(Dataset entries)
-- ==== Sys2Proof/Machine/Interrupt.lean ====
section
/-!
DEFINITION. The interrupt dispatcher and its one service, teletype output (40_block_primitives.md R143, R144, R145;
60_exceptions.md R249 to R252).
-/

namespace Sys2Proof.Machine

/-- The number of cells of the video text region, 80 by 25 (00_scope.md R6). -/
def videoCells : Nat := 2000

/-- The physical address of video cell `k` (40_block_primitives.md R145). -/
def videoCellAddr (s : State) (k : Nat) : Word :=
  s.cfg.videoBase + BitVec.ofNat 64 (k * s.cfg.videoCell.toNat)

/-- The teletype scan over the next `n` cells from cell `k` (40_block_primitives.md R145). -/
def teletypeFrom (s : State) : Nat → Nat → Res State
  | 0, _     => .ok s
  | n + 1, k => do
    let c ← memRead s (videoCellAddr s k) s.cfg.videoCell.toNat
    if c = 0 then memWrite s (videoCellAddr s k) 1 (s.gpr.read (.low8 .rax))
    else teletypeFrom s n (k + 1)

/-- `Teletype()` (40_block_primitives.md R145). -/
def teletype (s : State) : Res State := teletypeFrom s videoCells 0

/-- `Dispatch(vec)` (40_block_primitives.md R143). -/
def dispatch (s : State) (vec : Byte) : Res State :=
  if flagGet .interrupt s.flags = false then .ok s
  else if vec = 0x10 ∧ s.gpr.read (.high8 .rax) = 0x0E then teletype s
  else .ok s

end Sys2Proof.Machine
end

Exercise
Using the data above, return each line exactly as written.

Solved problem
-- ==== Sys2Proof/Machine/Interrupt.lean ====
section
/-!
DEFINITION. The interrupt dispatcher and its one service, teletype output (40_block_primitives.md R143, R144, R145;
60_exceptions.md R249 to R252).
-/

namespace Sys2Proof.Machine

/-- The number of cells of the video text region, 80 by 25 (00_scope.md R6). -/
def videoCells : Nat := 2000

/-- The physical address of video cell `k` (40_block_primitives.md R145). -/
def videoCellAddr (s : State) (k : Nat) : Word :=
  s.cfg.videoBase + BitVec.ofNat 64 (k * s.cfg.videoCell.toNat)

/-- The teletype scan over the next `n` cells from cell `k` (40_block_primitives.md R145). -/
def teletypeFrom (s : State) : Nat → Nat → Res State
  | 0, _     => .ok s
  | n + 1, k => do
    let c ← memRead s (videoCellAddr s k) s.cfg.videoCell.toNat
    if c = 0 then memWrite s (videoCellAddr s k) 1 (s.gpr.read (.low8 .rax))
    else teletypeFrom s n (k + 1)

/-- `Teletype()` (40_block_primitives.md R145). -/
def teletype (s : State) : Res State := teletypeFrom s videoCells 0

/-- `Dispatch(vec)` (40_block_primitives.md R143). -/
def dispatch (s : State) (vec : Byte) : Res State :=
  if flagGet .interrupt s.flags = false then .ok s
  else if vec = 0x10 ∧ s.gpr.read (.high8 .rax) = 0x0E then teletype s
  else .ok s

end Sys2Proof.Machine
end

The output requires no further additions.